> Work to be completed:
Give again, word for word, every line below from the one that has "hlast, hnumbers, List.foldl_map]" through the one that has "section Cons", both included, and no others.

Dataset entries
/-- Settles O55: each stage command leaves the state with its stage of STATE, where the next one completes too, and the
stages make up the round. -/
theorem roundsAreStageSequences : Obligations.RoundsAreStageSequences := by
  intro s ks k hst hk
  obtain ⟨b, hs⟩ : ∃ b, s = s.putState b := ⟨s.regs.state, rfl⟩
  rw [hs]
  constructor
  · calc execAll [.subBytes, .shiftRows, .mixColumns, .addRoundKey ks] (s.putState b)
      _ = execAll [.mixColumns, .addRoundKey ks] (s.putState (shiftRows (subBytes b))) :=
        execAll_subBytes_shiftRows hst _ b
      _ = execAll [.addRoundKey ks] (s.putState (mixColumns (shiftRows (subBytes b)))) :=
        execAll_cons_of_next (exec_stage_putState hst rfl _)
      _ = .next (s.putState (fullRound b k)) := execAll_cons_of_next (exec_keyed_putState hst hk rfl _)
      _ = exec (.fullRound ks) (s.putState b) := (exec_keyed_putState hst hk rfl b).symm
  · calc execAll [.subBytes, .shiftRows, .addRoundKey ks] (s.putState b)
      _ = execAll [.addRoundKey ks] (s.putState (shiftRows (subBytes b))) := execAll_subBytes_shiftRows hst _ b
      _ = .next (s.putState (finalRound b k)) := execAll_cons_of_next (exec_keyed_putState hst hk rfl _)
      _ = exec (.finalRound ks) (s.putState b) := (exec_keyed_putState hst hk rfl b).symm

end Sys2Proof.Machine

/-! The cipher and its commands (43_encryption_engine.md R98 to R100, R102): the engine's two datapaths compute the
cipher function, ENCRYPT's by expanding the key as it goes and ENCRYPT_SCHED's by reading the schedule of the key. -/

namespace Sys2Proof.Machine

/-- Settles O42: the cipher is defined as these rounds. -/
theorem encryptIsTenRounds : Obligations.EncryptIsTenRounds := fun _ _ => rfl

/-- The `m` full rounds that follow round `n` of the cipher under `k`. -/
def fullRoundsFrom (k : Block) (n m : Nat) (b : Block) : Block :=
  (List.range' (n + 1) m).foldl (fun st i => fullRound st (keyIter k i)) b

theorem fullRoundsFrom_succ (k : Block) (n m : Nat) (b : Block) :
    fullRoundsFrom k n (m + 1) b = fullRoundsFrom k (n + 1) m (fullRound b (keyIter k (n + 1))) := rfl

theorem encryptBlock_eq_fullRoundsFrom (p k : Block) :
    encryptBlock p k = finalRound (fullRoundsFrom k 0 9 (addRoundKey p k)) (keyIter k 10) := rfl

/-! ENCRYPT (R99). -/

/-- One turn of ENCRYPT's loop. -/
def encryptTurn (sr : Block × Block) (i : Nat) : Block × Block := (fullRound sr.1 (keyNext sr.2 i), keyNext sr.2 i)

theorem encryptRounds_eq_foldl (p k : Block) :
    encryptRounds p k = (List.range' 1 9).foldl encryptTurn (addRoundKey p k, k) := rfl

/-- The loop, entered with round key `n`, runs the cipher's full rounds and ends with the last of their keys. -/
theorem foldl_encryptTurn (k : Block) (n m : Nat) (b : Block) :
    (List.range' (n + 1) m).foldl encryptTurn (b, keyIter k n) = (fullRoundsFrom k n m b, keyIter k (n + m)) := by
  induction m generalizing n b with
  | zero => rfl
  | succ m ih =>
    have hturn : encryptTurn (b, keyIter k n) (n + 1) = (fullRound b (keyIter k (n + 1)), keyIter k (n + 1)) := rfl
    rw [List.range'_succ, List.foldl_cons, hturn, ih, fullRoundsFrom_succ, Nat.succ_add_eq_add_succ]

theorem encryptFresh_eq (p k : Block) : encryptFresh p k = (encryptBlock p k, keyIter k 10) := by
  have hrounds : encryptRounds p k = (fullRoundsFrom k 0 9 (addRoundKey p k), keyIter k 9) :=
    (encryptRounds_eq_foldl p k).trans (foldl_encryptTurn k 0 9 _)
  rw [encryptFresh, hrounds, encryptBlock_eq_fullRoundsFrom]
  rfl

theorem withState_of_full {α : Type} {r : Registers} (h : r.stateWv = 0b1111#4) (k : Block → Except FaultCode α) :
    withState r k = k r.state := by
  rw [withState, Registers.stateFull_iff.mpr h, require_true]

theorem withSched_of_valid {α : Type} {r : Registers} (h : r.schedValid = true)
    (k : Vector Block 10 → Except FaultCode α) : withSched r k = k r.sched := by
  rw [withSched, h, require_true]

theorem exec_encrypt {s : State} (hst : s.regs.stateWv = 0b1111#4) (hkey : s.regs.keyWv = 0b1111#4) :
    exec .encrypt s = .next ((s.putState (encryptBlock s.regs.state s.regs.key)).expanderAt s.regs.key 10) := by
  apply exec_of_result_ok
  simp only [commandResult, withState_of_full hst, withKey_of_full hkey, encryptFresh_eq]
  rfl

/-- Settles O49: ENCRYPT's loop is the cipher's rounds, and ends at position 10 of the key's schedule. -/
theorem encryptCompletes : Obligations.EncryptCompletes := fun _ => exec_encrypt

/-! ENCRYPT_SCHED (R100, R102). -/

theorem exec_encryptSched {s : State} (hst : s.regs.stateWv = 0b1111#4) (hkey : s.regs.keyWv = 0b1111#4)
    (hsched : s.regs.schedValid = true) :
    exec .encryptSched s = .next (s.putState (encryptWith s.regs.state s.regs.key s.regs.sched)) := by
  apply exec_of_result_ok
  simp only [commandResult, withState_of_full hst, withKey_of_full hkey, withSched_of_valid hsched]

/-- Settles O50, from ENCRYPT_SCHED's next state. -/
theorem encryptSchedCompletes : Obligations.EncryptSchedCompletes := fun _ => exec_encryptSched

/-- With the schedule of the key, the rounds read the keys that the cipher's rounds use: entry `i` is round key
`i + 1`. -/
theorem encryptWith_eq_encryptBlock {p k : Block} {sched : Vector Block 10}
    (h : ∀ i : Fin 10, sched[i] = keyIter k (i.val + 1)) : encryptWith p k sched = encryptBlock p k := by
  have hnumbers : fullRoundNumbers = fullRoundIndices.map (·.val + 1) := rfl
  have hlast : sched[9] = keyIter k 10 := h 9
  simp only [encryptWith, encryptBlock, h, hlast, hnumbers, List.foldl_map]

/-- Settles O58: by the invariants a valid SCHED holds the round keys of a fully written KEY. -/
theorem encryptSchedAgreesWithEncrypt : Obligations.EncryptSchedAgreesWithEncrypt := by
  intro s hinv hsched hst
  obtain ⟨hkey, hentries⟩ := hinv.sched_of_schedValid hsched
  have hcipher := encryptWith_eq_encryptBlock (p := s.regs.state) hentries
  exact ⟨_, _, exec_encryptSched hst hkey hsched, exec_encrypt hst hkey, hcipher, hcipher.symm⟩

end Sys2Proof.Machine

/-! Runs of the host's transactions (20_memory.md R48): what one transaction adds to a run. -/

namespace Sys2Proof.Machine

section Cons

variable {x : Transaction} {xs : List Transaction} {s t : State}

/-- A transaction that returns nothing: the rest runs from the state it leaves. -/
theorem run_cons (h : transact x (s.take xs) = .next (t.take xs)) : run (x :: xs) s = run xs (t.take []) := by
  have hstep : step (s.withPending (x :: xs)) = .next (t.take xs) := h
  simp only [run, List.length_cons, Host.Core.run, core, hstep]
  rfl

/-- The words returned do not depend on what was pending or returned before the run. -/
theorem runResponses_take (ts ys : List Transaction) (s : State) : runResponses ts (s.take ys) = runResponses ts s := by
  cases ts <;> rfl

theorem runResponses_cons (h : transact x (s.take xs) = .next t) (ht : t.pending = xs) :
    runResponses (x :: xs) s = t.response.toList ++ runResponses xs t := by
  have hstep : step (s.withPending (x :: xs)) = .next t := h
  subst ht
  simp only [runResponses, List.length_cons, responses, hstep]
  rfl

/-- A transaction that returns nothing adds no word. -/
theorem runResponses_cons_silent (h : transact x (s.take xs) = .next (t.take xs)) :
    runResponses (x :: xs) s = runResponses xs t := by
  rw [runResponses_cons h rfl, runResponses_take]
  rfl

theorem runResponses_respond (ts : List Transaction) (s : State) (w : Word32) :
    runResponses ts (s.respond w) = runResponses ts s := by
  cases ts <;> rfl

end Cons

section Ready

variable {s : State} (h : s.Ready)
include h

theorem transact_wr (reg : Reg) (v : Word32) (xs : List Transaction) :
    transact (wr reg v) (s.take xs) = writeReg reg reg.offset v (s.take xs) := by
  have ht : (s.take xs).Ready := h
  exact hostWrite_offset ht reg v

/-- A command does not look at the host's queue. -/
theorem transact_cmd {i : Instr} {t : State} (hi : exec i s = .next t) (xs : List Transaction) :
    transact (cmd i) (s.take xs) = .next (t.take xs) := by
  have hexec : transact (cmd i) (s.take xs) = exec i (s.take xs) :=
    (transact_wr h .cmd _ xs).trans (execIsCommandOfItsWord i _)
  rw [hexec]
  rcases exec_eq_next hi with ⟨r, hr, rfl⟩ | ⟨code, hcode, rfl⟩
  · exact exec_of_result_ok hr
  · rw [exec_of_result_error (s := s.take xs) h.1 hcode, State.raise_eq_afterFault h.1]
    rfl

theorem run_cmd_cons {i : Instr} {t : State} (hi : exec i s = .next t) (xs : List Transaction) :
    run (cmd i :: xs) s = run xs (t.take []) := run_cons (transact_cmd h hi xs)

theorem runResponses_cmd_cons {i : Instr} {t : State} (hi : exec i s = .next t) (xs : List Transaction) :
    runResponses (cmd i :: xs) s = runResponses xs t := runResponses_cons_silent (transact_cmd h hi xs)

theorem runResponses_rd_cons {reg : Reg} {w : Word32} (hw : s.regs.readReg reg = .ok w) (xs : List Transaction) :
    runResponses (rd reg :: xs) s = w :: runResponses xs s := by
  have hread : transact (rd reg) (s.take xs) = .next ((s.take xs).respond w) :=
    hostRead_of_read_ok ((Registers.read_offset h.2 reg).trans hw)
  rw [runResponses_cons hread rfl, runResponses_respond, runResponses_take]
  rfl

end Ready

end Sys2Proof.Machine

/-! ENCRYPT_STEPS (43_encryption_engine.md R101): between its commands the expander stands at the round key last used,
and STATE at the cipher's round of the same number. -/

namespace Sys2Proof.Machine

/-- The state between the commands: `b` in STATE, the expander at position `n` of the schedule of `k`, the queue and the
response empty. -/
def State.atRound (s : State) (b k : Block) (n : Nat) : State := ((s.putState b).expanderAt k n).take []

theorem encryptSteps_eq :
    encryptSteps = cmd .kxInit :: cmd whiten ::
      ((List.replicate 9 [cmd .kxNext, cmd (.fullRound .rk)]).flatten ++ [cmd .kxNext, cmd (.finalRound .rk)]) := rfl

section Steps

variable {s : State} (h : s.Ready)
include h

theorem run_kxNext_atRound (b k : Block) {n : Nat} (hn : n < 10) (xs : List Transaction) :
    run (cmd .kxNext :: xs) (s.atRound b k n) = run xs (s.atRound b k (n + 1)) :=
  run_cmd_cons (s := s.atRound b k n) h (exec_kxNext_expanderAt ((s.putState b).take []) k hn) xs

variable (hst : s.regs.stateWv = 0b1111#4)
include hst

/-- A command with the expander's round key as its operand. -/
theorem run_keyed_rk_atRound {i : Instr} {f : Block → Block → Block} (hi : commandResult i = keyedResult f .rk)
    (b k : Block) (n : Nat) (xs : List Transaction) :
    run (cmd i :: xs) (s.atRound b k n) = run xs (s.atRound (f b (keyIter k n)) k n) := by
  have hrk : Supplies .rk (s.expanderAt k n).regs (keyIter k n) := ⟨rfl, rfl⟩
  exact run_cmd_cons (s := s.atRound b k n) h
    (exec_keyed_putState (s := (s.expanderAt k n).take []) hst hrk hi b) xs

/-- Each pair of KX_NEXT and FULL_ROUND is one full round of the cipher. -/
theorem run_fullRounds_atRound (b k : Block) {n m : Nat} (hn : n + m ≤ 10) (xs : List Transaction) :
    run ((List.replicate m [cmd .kxNext, cmd (.fullRound .rk)]).flatten ++ xs) (s.atRound b k n) =
      run xs (s.atRound (fullRoundsFrom k n m b) k (n + m)) := by
  induction m generalizing n b with
  | zero => rfl
  | succ m ih =>
    rw [List.replicate_succ, List.flatten_cons, List.append_assoc, List.cons_append, List.cons_append, List.nil_append,
      run_kxNext_atRound h b k (by omega), run_keyed_rk_atRound h hst rfl, ih _ (by omega), fullRoundsFrom_succ,
      Nat.succ_add_eq_add_succ]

> Answer section:
  simp only [encryptWith, encryptBlock, h, hlast, hnumbers, List.foldl_map]

/-- Settles O58: by the invariants a valid SCHED holds the round keys of a fully written KEY. -/
theorem encryptSchedAgreesWithEncrypt : Obligations.EncryptSchedAgreesWithEncrypt := by
  intro s hinv hsched hst
  obtain ⟨hkey, hentries⟩ := hinv.sched_of_schedValid hsched
  have hcipher := encryptWith_eq_encryptBlock (p := s.regs.state) hentries
  exact ⟨_, _, exec_encryptSched hst hkey hsched, exec_encrypt hst hkey, hcipher, hcipher.symm⟩

end Sys2Proof.Machine

/-! Runs of the host's transactions (20_memory.md R48): what one transaction adds to a run. -/

namespace Sys2Proof.Machine

section Cons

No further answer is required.